theorem State.storeFreed_frame {wt : Touch} {s0 s : State} (hw :
    ({ pkts := true } : Touch).or wt = wt)
    (hK : Frame wt s0 s) (p : Nat) (g : GateList) :
    Frame wt s0 (State.storeFreed s p g) := by
  refine Frame.step hK hw ?_
  unfold State.storeFreed
  (try dsimp only)
  repeat' first
    | ((with_reducible show Touch.or _ _ = _) <;> rfl)
    | with_reducible exact Frame.refl
    | (with_reducible refine Frame.foldl _ (fun _ _ hF => ?_) _ ?_)
    | (intro _ hF; skip) | with_reducible assumption
    | (with_reducible refine Frame.ite (fun _ => ?_) (fun _ => ?_)) | split
    | fail_if_no_progress ((with_reducible apply Frame.fields); (case hq => rfl); (case hc => rfl))

theorem applyGateSetList_frame {wt : Touch} {s0 s : State} (hw : 
    ({ gates := true, ports := true, prismFlight := true, recirc := true, merge := true, fwdCtr := true,
       cells := true, portClass := true, queues := true, spillVoqs := true, bufCtr := true, pkts := true,
       nextPkt := true, voqs := true, multiQ := true, pairs := true, fabPorts := true, fabCtr := true,
       nodes := true, egq := true, schedCtr := true, evt := true, mirrors := true, cand := true,
       mirQ := true, mirCtr := true, telCtr := true, dropCtr := true, portCtr := true, prismCtr := true,
       timeCtr := true, shares := true, irq := true, out := true, free := true } : Touch).or wt = wt)
    (hK : Frame wt s0 s) (p : List Byte) : Frame wt s0 (applyGateSetList p s) := by
  refine Frame.step hK hw ?_
  unfold applyGateSetList
  (try dsimp only)
  repeat' first
    | ((with_reducible show Touch.or _ _ = _) <;> rfl)
    | with_reducible (first
        | exact Frame.refl | apply State.bumpTime_frame | apply State.gateReset_frame | apply State.updGate_frame
        | apply State.storeFreed_frame)
    | (intro _ hF; skip)

theorem gateSetListBody_frame {wt : Touch} {s0 s : State} (hw : 
    ({ gates := true, ports := true, prismFlight := true, recirc := true, merge := true, fwdCtr := true,
       cells := true, portClass := true, queues := true, spillVoqs := true, bufCtr := true, pkts := true,
       nextPkt := true, voqs := true, multiQ := true, pairs := true, fabPorts := true, fabCtr := true,
       nodes := true, egq := true, schedCtr := true, evt := true, mirrors := true, cand := true,
       mirQ := true, mirCtr := true, telCtr := true, dropCtr := true, portCtr := true, prismCtr := true,
       timeCtr := true, shares := true, sets := true, snapshot := true, heldShadow := true, irq := true,
       out := true, free := true } : Touch).or wt = wt)
    (hK : Frame wt s0 s) (r : Req) : Frame wt s0 (gateSetListBody r s).1 := by
  refine Frame.step hK hw ?_
  unfold gateSetListBody
  (try dsimp only)
  repeat' first
    | ((with_reducible show Touch.or _ _ = _) <;> rfl) | with_reducible exact Frame.refl
    | exact setCmd_frame rfl (fun p _ => applyGateSetList_frame rfl .refl p) r _

theorem gateGetStatusBody_frame {wt : Touch} {s0 s : State} (hw : ({} : Touch).or wt = wt)
    (hK : Frame wt s0 s) (r : Req) : Frame wt s0 (gateGetStatusBody r s).1 := by
  refine Frame.step hK hw ?_
  unfold gateGetStatusBody
  (try dsimp only)
  repeat' first
    | ((with_reducible show Touch.or _ _ = _) <;> rfl)
    | with_reducible (first | exact Frame.refl | apply readCmd_frame) | (intro _ hF; skip)
    | (with_reducible refine Frame.ite (fun _ => ?_) (fun _ => ?_))

theorem timeGetBody_frame {wt : Touch} {s0 s : State} (hw : ({} : Touch).or wt = wt)
    (hK : Frame wt s0 s) (r : Req) : Frame wt s0 (timeGetBody r s).1 := by
  refine Frame.step hK hw ?_
  unfold timeGetBody
  (try dsimp only)
  repeat' first
    | ((with_reducible show Touch.or _ _ = _) <;> rfl)
    | with_reducible (first | exact Frame.refl | apply readCmd_frame) | (intro _ hF; skip)

theorem applyTimeSetPtp_frame {wt : Touch} {s0 s : State} (hw : 
    ({ ptp := true } : Touch).or wt = wt)
    (hK : Frame wt s0 s) (p : List Byte) : Frame wt s0 (applyTimeSetPtp p s) :=
  hK.step hw (.ofView rfl)

theorem timeSetPtpBody_frame {wt : Touch} {s0 s : State} (hw : 
    ({ ptp := true, sets := true, snapshot := true, heldShadow := true } : Touch).or wt = wt)
    (hK : Frame wt s0 s) (r : Req) : Frame wt s0 (timeSetPtpBody r s).1 := by
  refine Frame.step hK hw ?_
  unfold timeSetPtpBody
  (try dsimp only)
  repeat' first
    | ((with_reducible show Touch.or _ _ = _) <;> rfl) | with_reducible exact Frame.refl
    | exact setCmd_frame rfl (fun p _ => applyTimeSetPtp_frame rfl .refl p) r _

theorem State.takeFifo_frame {wt : Touch} {s0 s : State} (hw : 
    ({ tsFifos := true } : Touch).or wt = wt)
    (hK : Frame wt s0 s) (before : Bool) (sl : Nat) : Frame wt s0 (State.takeFifo s before sl) := by
  refine Frame.step hK hw ?_
  unfold State.takeFifo
  (try dsimp only)
  repeat' first
    | ((with_reducible show Touch.or _ _ = _) <;> rfl)
    | with_reducible (first | exact Frame.refl | apply State.updTsFifo_frame) | (intro _ hF; skip)
    | with_reducible assumption | (with_reducible refine Frame.ite (fun _ => ?_) (fun _ => ?_))

theorem applyTimeSetPort_frame {wt : Touch} {s0 s : State} (hw : 
    ({ tsFifos := true, ports := true } : Touch).or wt = wt)
    (hK : Frame wt s0 s) (p : List Byte) : Frame wt s0 (applyTimeSetPort p s) := by
  refine Frame.step hK hw ?_
  unfold applyTimeSetPort
  (try dsimp only)
  repeat' first
    | ((with_reducible show Touch.or _ _ = _) <;> rfl)
    | with_reducible (first
        | exact Frame.refl | apply State.takeFifo_frame | apply State.updPort_frame | apply State.updPtp_frame)
    | (intro _ hF; skip)

theorem timeSetPortBody_frame {wt : Touch} {s0 s : State} (hw : 
    ({ tsFifos := true, ports := true, sets := true, snapshot := true, heldShadow := true } : Touch).or wt = wt)
    (hK : Frame wt s0 s) (r : Req) : Frame wt s0 (timeSetPortBody r s).1 := by
  refine Frame.step hK hw ?_
  unfold timeSetPortBody
  (try dsimp only)
  repeat' first
    | ((with_reducible show Touch.or _ _ = _) <;> rfl) | with_reducible exact Frame.refl
    | exact setCmd_frame rfl (fun p _ => applyTimeSetPort_frame rfl .refl p) r _

theorem applyTimeSetPps_frame {wt : Touch} {s0 s : State} (hw :
    ({ time := true } : Touch).or wt = wt)
    (hK : Frame wt s0 s) (p : List Byte) :
    Frame wt s0 (applyTimeSetPps p s) := by
  refine Frame.step hK hw ?_
  unfold applyTimeSetPps
  (try dsimp only)
  repeat' first
    | ((with_reducible show Touch.or _ _ = _) <;> rfl)
    | with_reducible (first | exact Frame.refl | apply State.updTime_frame)
    | (with_reducible refine Frame.foldl _ (fun _ _ hF => ?_) _ ?_)
    | (intro _ hF; skip) | with_reducible assumption
    | (with_reducible refine Frame.ite (fun _ => ?_) (fun _ => ?_)) | split
    | fail_if_no_progress ((with_reducible apply Frame.fields); (case hq => rfl); (case hc => rfl))

theorem timeSetPpsBody_frame {wt : Touch} {s0 s : State} (hw : 
    ({ time := true, sets := true, snapshot := true, heldShadow := true } : Touch).or wt = wt)
    (hK : Frame wt s0 s) (r : Req) : Frame wt s0 (timeSetPpsBody r s).1 := by
  refine Frame.step hK hw ?_
  unfold timeSetPpsBody
  (try dsimp only)
  repeat' first
    | ((with_reducible show Touch.or _ _ = _) <;> rfl) | with_reducible exact Frame.refl
    | exact setCmd_frame rfl (fun p _ => applyTimeSetPps_frame rfl .refl p) r _

theorem timeGetCountersBody_frame {wt : Touch} {s0 s : State} (hw : ({} : Touch).or wt = wt)
    (hK : Frame wt s0 s) (r : Req) : Frame wt s0 (timeGetCountersBody r s).1 := by
  refine Frame.step hK hw ?_
  unfold timeGetCountersBody
  (try dsimp only)
  repeat' first
    | ((with_reducible show Touch.or _ _ = _) <;> rfl)
    | with_reducible (first | exact Frame.refl | apply readCmd_frame) | (intro _ hF; skip)
    | (with_reducible refine Frame.ite (fun _ => ?_) (fun _ => ?_))

theorem execTimeGet_frame (r : Req) (s : State) : OutFrame 
    ({ pools := true, bufCtr := true, waitTx := true, evt := true, telCtr := true, portCtr := true,
       mbxCtr := true, boxes := true, jobs := true, hist := true, peers := true, msgs := true, irq := true,
       out := true } : Touch) s (execTimeGet r s) := 
  mailboxCommand_frame rfl (fun _ => timeGetBody_frame rfl .refl r)

theorem execTimeSetPtp_frame (r : Req) (s : State) : OutFrame 
    ({ ptp := true, pools := true, bufCtr := true, waitTx := true, evt := true, telCtr := true,
       portCtr := true, mbxCtr := true, boxes := true, jobs := true, hist := true, sets := true,
       snapshot := true, heldShadow := true, peers := true, msgs := true, irq := true,
       out := true } : Touch) s (execTimeSetPtp r s) := 
  mailboxCommand_frame rfl (fun _ => timeSetPtpBody_frame rfl .refl r)

theorem execTimeSetPort_frame (r : Req) (s : State) : OutFrame 
    ({ tsFifos := true, ports := true, pools := true, bufCtr := true, waitTx := true, evt := true,
       telCtr := true, portCtr := true, mbxCtr := true, boxes := true, jobs := true, hist := true,
       sets := true, snapshot := true, heldShadow := true, peers := true, msgs := true, irq := true,
       out := true } : Touch) s (execTimeSetPort r s) :=
  mailboxCommand_frame rfl (fun _ => timeSetPortBody_frame rfl .refl r)

theorem execTimeSetPps_frame (r : Req) (s : State) : OutFrame 
    ({ time := true, pools := true, bufCtr := true, waitTx := true, evt := true, telCtr := true,
       portCtr := true, mbxCtr := true, boxes := true, jobs := true, hist := true, sets := true,
       snapshot := true, heldShadow := true, peers := true, msgs := true, irq := true,
       out := true } : Touch) s (execTimeSetPps r s) := 
  mailboxCommand_frame rfl (fun _ => timeSetPpsBody_frame rfl .refl r)

theorem execGateSetList_frame (r : Req) (s : State) : OutFrame 
    ({ gates := true, ports := true, prismFlight := true, recirc := true, merge := true, fwdCtr := true,
       cells := true, portClass := true, queues := true, spillVoqs := true, pools := true, bufCtr := true,
       pkts := true, nextPkt := true, voqs := true, multiQ := true, pairs := true, fabPorts := true,
       fabCtr := true, nodes := true, egq := true, waitTx := true, schedCtr := true, evt := true,
       mirrors := true, cand := true, mirQ := true, mirCtr := true, telCtr := true, dropCtr := true,
       portCtr := true, prismCtr := true, timeCtr := true, mbxCtr := true, shares := true, boxes := true,
       jobs := true, hist := true, sets := true, snapshot := true, heldShadow := true, peers := true,
       msgs := true, irq := true, out := true, free := true } : Touch) s
    (execGateSetList r s) :=
  mailboxCommand_frame rfl (fun _ => gateSetListBody_frame rfl .refl r)

theorem execGateGetStatus_frame (r : Req) (s : State) : OutFrame 
    ({ pools := true, bufCtr := true, waitTx := true, evt := true, telCtr := true, portCtr := true,
       mbxCtr := true, boxes := true, jobs := true, hist := true, peers := true, msgs := true, irq := true,
       out := true } : Touch) s (execGateGetStatus r s) := 
  mailboxCommand_frame rfl (fun _ => gateGetStatusBody_frame rfl .refl r)

theorem execTimeGetCounters_frame (r : Req) (s : State) : OutFrame 
    ({ pools := true, bufCtr := true, waitTx := true, evt := true, telCtr := true, portCtr := true,
       mbxCtr := true, boxes := true, jobs := true, hist := true, peers := true, msgs := true, irq := true,
       out := true } : Touch) s (execTimeGetCounters r s) := 
  mailboxCommand_frame rfl (fun _ => timeGetCountersBody_frame rfl .refl r)

end Sys2Proof.Machine
end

------------------------------------------------

Exercise instructions =
Looking at the records above, which lines contain "shares"? Copy those lines.

Answer space =
       timeCtr := true, shares := true, irq := true, out := true, free := true } : Touch).or wt = wt)
       timeCtr := true, shares := true, sets := true, snapshot := true, heldShadow := true, irq := true,
       portCtr := true, prismCtr := true, timeCtr := true, mbxCtr := true, shares := true, boxes := true,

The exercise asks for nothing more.